PNRR E GLOBALIZZAZIONE: COMPETENZE DIGITALI CERCASI
In un mondo sempre più globalizzato e interconnesso, le competenze digitali non sono solo uno dei pilastri di democrazia e connettività, ma anche una delle chiavi per la garanzia di competitività professionale e lavorativa a livello internazionale. L’attenzione su questo tema è ormai più che ventennale, con piani di investimenti volti alla formazione di esperti e tecnici diventati gradualmente sempre più consistenti e strutturati. È stato tuttavia lo shock della crisi pandemica, insieme all’ingente quantitativo di investimenti europei e nazionali destinati alla cosiddetta rivoluzione digitale, ad aver generato una spinta propulsiva decisiva per una piena considerazione di tali temi con riferimento tutte le fasce della popolazione. Nel Pnrr è previsto che circa 40 miliardi dei finanziamenti destinati all’Italia siano dedicati proprio al campo della transizione digitale, la seconda voce di spesa più consistente di tutto il piano di investimenti per la ripresa. Di questi, ben sette sono specificatamente destinati al settore del capitale umano. Le numerose attività trasferite su piattaforme digitali, sommate alla grande mole di dati dal valore sempre maggiore, hanno reso urgente la reperibilità di professionisti e specializzati non solo per la diffusione e applicazione delle tecnologie abilitanti (intelligenza artificiale, Internet of Things, Cloud), ma anche per la sicurezza nel trattamento di dati e transizioni digitali.
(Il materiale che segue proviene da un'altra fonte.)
-- ==== Sys2Proof/Machine/Special.lean ====
section
/-! DEFINITION. The special functions (R193 to R195), correctly rounded: the exact result is enclosed in a
fixed-point interval, at a working precision that grows until both ends round alike (log 14). -/

namespace Sys2Proof.Machine

/-- The transcendental functions of R193. -/
inductive Fn where
  | exp2 | log2 | exp | log | tanh | sig | sin | cos
  deriving DecidableEq, Repr

/-- A number of a function, for the fallback constant (log 14). -/
def Fn.num : Fn → Nat
  | .exp2 => 0 | .log2 => 1 | .exp => 2 | .log => 3 | .tanh => 4 | .sig => 5 | .sin => 6 | .cos => 7

/-- An enclosure: the magnitude lies strictly between lo and hi, times 2^e. -/
structure Enc where
  neg : Bool
  lo : Int
  hi : Int
  e : Int
  deriving DecidableEq, Repr

/-- Ulps by which every approximation below may err. -/
def slack : Int := 65536

/-- v ± slack, in units of 2^e. -/
def Enc.around (neg : Bool) (v e : Int) : Enc := ⟨neg, v - slack, v + slack, e⟩

/-! ## Series in fixed point: p binary places -/

/-- x + x × r/n + …: n counts up, t is the current term. -/
def expSeries (p : Nat) (r : Int) : Nat → Int → Int → Int → Int
  | 0, _, _, acc => acc
  | k + 1, n, t, acc =>
    let t' := (t * r).fdiv (n * 2 ^ p)
    expSeries p r k (n + 1) t' (acc + t')
/-- e^r for |r| ≤ 1. -/
def expFix (p : Nat) (r : Int) : Int := expSeries p r (p / 3 + 8) 1 (2 ^ p) (2 ^ p)

/-- Odd terms z^(2n+1)/(2n+1), with sign s each step. -/
def oddSeries (p : Nat) (z2 s : Int) : Nat → Int → Int → Int → Int
  | 0, _, _, acc => acc
  | k + 1, n, t, acc =>
    let t' := s * (t * z2).fdiv (2 ^ p)
    oddSeries p z2 s k (n + 2) t' (acc + t'.fdiv n)
/-- atanh z for |z| ≤ 1/3. -/
def atanhFix (p : Nat) (z : Int) : Int :=
  oddSeries p ((z * z).fdiv (2 ^ p)) 1 (p / 3 + 8) 3 z z
/-- atan z for |z| ≤ 1/3. -/
def atanFix (p : Nat) (z : Int) : Int :=
  oddSeries p ((z * z).fdiv (2 ^ p)) (-1) (p / 3 + 8) 3 z z
/-- ln 2. -/
def lnTwo (p : Nat) : Int := 2 * atanhFix p ((2 : Int) ^ p / 3)
/-- π/2, by Machin's formula. -/
def halfPi (p : Nat) : Int := 8 * atanFix p ((2 : Int) ^ p / 5) - 2 * atanFix p ((2 : Int) ^ p / 239)

/-- The series of sine (from n = 2) or cosine (from n = 1): t is the current term. -/
def sinSeries (p : Nat) (r2 : Int) : Nat → Int → Int → Int → Int
  | 0, _, _, acc => acc
  | k + 1, n, t, acc =>
    let t' := -(t * r2).fdiv (n * (n + 1) * 2 ^ p)
    sinSeries p r2 k (n + 2) t' (acc + t')
/-- sin r for |r| ≤ 1. -/
def sinFix (p : Nat) (r : Int) : Int := sinSeries p ((r * r).fdiv (2 ^ p)) (p / 4 + 8) 2 r r
/-- cos r for |r| ≤ 1. -/
def cosFix (p : Nat) (r : Int) : Int := sinSeries p ((r * r).fdiv (2 ^ p)) (p / 4 + 8) 1 (2 ^ p) (2 ^ p)

/-- A number at p places, cut downwards. -/
def toFix (p : Nat) (neg : Bool) (m : Nat) (e : Int) : Int :=
  let k := e + p
  if 0 ≤ k then sgnI neg (m * 2 ^ k.toNat) else (sgnI neg m).fdiv (2 ^ (-k).toNat)

/-- Shift a fixed-point number. -/
def shI (v k : Int) : Int := if 0 ≤ k then v * 2 ^ k.toNat else v.fdiv (2 ^ (-k).toNat)

/-! ## Enclosures -/

/-- e^a as v × 2^(k − p), v near 1, for |a| < 2^11; the constant ln 2 is held to 32 more places. -/
def expParts (p : Nat) (neg : Bool) (m : Nat) (e : Int) : Int × Int :=
  let q := p + 32
  let a := toFix q neg m e
  let l := lnTwo q
  let k := a.fdiv l
  (expFix p ((a - k * l).fdiv (2 ^ 32)), k)

/-- Enclosure of e^a. -/
def encExp (p : Nat) (neg : Bool) (m : Nat) (e : Int) : Enc :=
  let (v, k) := expParts p neg m e
  .around false v (k - p)

/-- Enclosure of 2^a: the fraction of a times ln 2, then the integer part. -/
def encExp2 (p : Nat) (neg : Bool) (m : Nat) (e : Int) : Enc :=
  let q := p + 32
  let a := toFix q neg m e
  let k := a.fdiv (2 ^ q)
  .around false (expFix p (((a - k * 2 ^ q) * lnTwo q).fdiv (2 ^ (q + 32)))) (k - p)

/-- ln x at p places for x = m × 2^e > 0. -/
def lnFix (p : Nat) (m : Nat) (e : Int) : Int :=
  let b := bitLen m
  let small := 4 * m < 3 * 2 ^ b
  let d : Int := if small then 2 ^ (b - 1) else 2 ^ b
  let k : Int := e + b - (if small then 1 else 0)
  k * lnTwo (p + 32) / 2 ^ 32 + 2 * atanhFix p ((((m : Int) - d) * 2 ^ p).fdiv (m + d))

/-- Enclosure of a signed fixed-point number. -/
def encSigned (v : Int) (p : Nat) : Enc := .around (v < 0) v.natAbs (-(p : Int))

/-- Enclosure of log2 x. -/
def encLog2 (p : Nat) (m : Nat) (e : Int) : Enc :=
  let q := p + 32
  encSigned ((lnFix q m e * 2 ^ p).fdiv (lnTwo q)) p

/-- Enclosure of tanh |a| as (1 − E)/(1 + E) with E = e^(−2|a|), sign as a. -/
def encTanh (p : Nat) (neg : Bool) (m : Nat) (e : Int) : Enc :=
  let (v, k) := expParts p true m (e + 1)
  let x := shI v k
  .around neg (((2 ^ p - x) * 2 ^ p).fdiv (2 ^ p + x)) (-(p : Int))

/-- Enclosure of 1/(1 + e^(−a)). -/
def encSig (p : Nat) (neg : Bool) (m : Nat) (e : Int) : Enc :=
  let (v, k) := expParts p true m e
  let x := shI v k
  if neg then .around false ((v * 2 ^ p).fdiv (2 ^ p + x)) (k - p)
  else .around false ((2 : Int) ^ (2 * p) / (2 ^ p + x)) (-(p : Int))

/-- Enclosure of sin a or cos a, with a reduced by π/2 held to as many more places as a has. -/
def encSin (isCos : Bool) (p : Nat) (neg : Bool) (m : Nat) (e : Int) : Enc :=
  let q := p + (e + bitLen m).toNat + 16
  let a := toFix q neg m e
  let h := halfPi q
  let n := (a + h / 2).fdiv h
  let r := (a - n * h).fdiv (2 ^ (q - p))
  let quad := (n + (if isCos then 1 else 0)) % 4
  let v := if quad % 2 = 0 then sinFix p r else cosFix p r
  encSigned (if quad < 2 then v else -v) p

/-- Enclosure of a function of a non-zero finite argument. -/
def Fn.enc (fn : Fn) (p : Nat) (neg : Bool) (m : Nat) (e : Int) : Enc :=
  match fn with
  | .exp2 => encExp2 p neg m e
  | .exp => encExp p neg m e
  | .log2 => encLog2 p m e
  | .log => encSigned (lnFix p m e) p
  | .tanh => encTanh p neg m e
  | .sig => encSig p neg m e
  | .sin => encSin false p neg m e
  | .cos => encSin true p neg m e

/-- Both ends of an enclosure round alike. -/
def Enc.agree (f : Fmt) (rm : Nat) (x : Enc) : Option (Nat × Flags) :=
  if x.lo ≤ 0 then none
  else
    let a := f.round rm ⟨x.neg, x.lo.toNat, x.e, true⟩
    if a = f.round rm ⟨x.neg, (x.hi - 1).toNat, x.e, true⟩ then some a else none

/-- Round by the first working precision that decides; past the last one, a constant of the part (log 14). -/
def Fn.ladder (fn : Fn) (f : Fmt) (rm : Nat) (neg : Bool) (m : Nat) (e : Int) : Nat × Flags :=
  match (fn.enc 200 neg m e).agree f rm with
  | some r => r
  | none =>
    let x := fn.enc 700 neg m e
    match x.agree f rm with
    | some r => r
    | none =>
      let lo := if Config.specialTie fn.num (sgnI neg m) e then x.lo else x.hi - 1
      f.round rm ⟨x.neg, lo.toNat, x.e, true⟩

/-- A magnitude just below 1. -/
def belowOne (neg : Bool) : Ex := ⟨neg, 2 ^ 320 - 1, -320, true⟩
/-- A magnitude beyond every format. -/
def huge : Ex := ⟨false, 1, 4000, true⟩
/-- A magnitude below every format. -/
def tiny : Ex := ⟨false, 1, -4000, true⟩

/-- 2^k as an exact result, for any k. -/
def pow2Ex (k : Int) : Ex := ⟨false, 1, max (-4000) (min 4000 k), false⟩

/-- A special function of a finite argument (R193 to R195): the exact cases, arguments beyond 2^11, then the
enclosures. -/
def Fn.fin (fn : Fn) (f : Fmt) (rm : Nat) (neg : Bool) (m : Nat) (e : Int) : Nat × Flags :=
  let ex := f.round rm
  let top : Int := e + bitLen m
  let pow2 := m == 2 ^ (bitLen m - 1)
  match fn with
  | .exp | .exp2 =>
    if m = 0 then ex (pow2Ex 0)
    else if fn = .exp2 && (0 ≤ e || m % 2 ^ (-e).toNat == 0) then ex (pow2Ex (shI (sgnI neg m) e))
    else if 11 < top then ex (if neg then tiny else huge)
    else fn.ladder f rm neg m e
  | .log | .log2 =>
    if m = 0 then f.deliver rm (.inf true true)
    else if neg then f.deliver rm .bad
    else if pow2 && top = 1 then ex ⟨false, 0, 0, false⟩
    else if fn = .log2 && pow2 then ex ⟨top - 1 < 0, (top - 1).natAbs, 0, false⟩
    else fn.ladder f rm neg m e
  | .tanh =>
    if m = 0 then ex ⟨neg, 0, 0, false⟩
    else if 6 < top then ex (belowOne neg)
    else fn.ladder f rm neg m e
  | .sig =>
    if m = 0 then ex ⟨false, 1, -1, false⟩
    else if 11 < top then ex (if neg then tiny else belowOne false)
    else if 8 < top && !neg then ex (belowOne false)
    else fn.ladder f rm neg m e
  | .sin => if m = 0 then ex ⟨neg, 0, 0, false⟩ else fn.ladder f rm neg m e
  | .cos => if m = 0 then ex (pow2Ex 0) else fn.ladder f rm neg m e

/-- A special function of a code (R193, R194). -/
def Fn.apply (fn : Fn) (f : Fmt) (rm : Nat) (w : Nat) : Nat × Flags :=
  match f.dec w with
  | .nan s => f.deliver rm (.nan s)
  | .fin n m e => fn.fin f rm n m e
  | .inf n => match fn with
    | .exp2 | .exp => f.deliver rm (if n then .ex ⟨false, 0, 0, false⟩ else .inf false false)
    | .log2 | .log => f.deliver rm (if n then .bad else .inf false false)
    | .tanh => f.deliver rm (.ex ⟨n, 1, 0, false⟩)
    | .sig => f.deliver rm (.ex (if n then ⟨false, 0, 0, false⟩ else pow2Ex 0))
    | .sin | .cos => f.deliver rm .bad

/-- 1 ÷ a (R194). -/
def rcpV (a : Val) : Res := divV (.fin false 1 0) a

/-- 1 ÷ √a (R194): the root of 2^(2k) ÷ m, exact where its square times m is 2^(2k). -/
def rsqV (a : Val) : Res :=
  match a with
  | .nan s => .nan s
  | .inf n => if n then .bad else .ex ⟨false, 0, 0, false⟩
  | .fin n m e =>
    if m = 0 then .inf n true
    else if n then .bad
    else
      let m' := if e % 2 = 0 then m else 2 * m
      let e' := if e % 2 = 0 then e else e - 1
      let k := keepBits + bitLen m'
      let r := isqrt (2 ^ (2 * k) / m')
      .ex ⟨false, r, -e' / 2 - k, r * r * m' != 2 ^ (2 * k)⟩

end Sys2Proof.Machine
end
IL DIGITAL DIVIDE IN ITALIA
La scarsa propensione alla tecnologia e al digitale della popolazione italiana è ormai un fenomeno abbastanza noto. Negli ultimi dati DESI (Digital Economy and Society Index), risalenti al 2020 (quindi utili ad avere un quadro comparativo pre-pandemico della situazione), l’Italia risultava al 25° posto tra i 27 Stati membri dell’Unione europea nella classifica complessiva sulla digitalizzazione dell’economia e all’ultimo posto in termini specifici di capitale umano e della società con un impressionante 17% della popolazione che dichiarava di non aver mai navigato in rete (contro una media europea del 9%).
Grave è anche il quadro relativo alle fasce professionali e specializzate: secondo i dati Eurostat, nel 2020 circa il 48% della forza lavoro non possedeva competenze digitali almeno di livello base e soltanto il 15% delle imprese italiane ha offerto occasioni di formazione e accrescimento delle competenze Ict ai propri dipendenti.
Ma il digital divide è di dimensioni preoccupanti anche tra le giovani generazioni, soprattutto nel periodo di transizione dalle scuole superiori alla formazione universitaria e professionalizzante, dove non sembrano esserci ancora le spinte necessarie per rendere attrattivi i corsi Stem e Ict. Secondo quanto riportato nel “Primo rapporto di monitoraggio del piano operativo per la Strategia nazionale per le competenze digitali”, il numero di studenti iscritti a percorsi di istruzione terziaria a ciclo breve nell’ambito Stem è pari all’1,3% del totale dei diplomati (+0,2% tra il 2018 e il 2019) contro l’8,3% a livello Ue-27 (+1,5% nello stesso periodo). Mentre la quota di studenti in uscita dalla scuola secondaria che intraprendono percorsi universitari in ambito Ict è addirittura diminuita tra il 2019 e il 2020, attestandosi all’1,28%, un valore ben distante dalla media europea del 3,13%.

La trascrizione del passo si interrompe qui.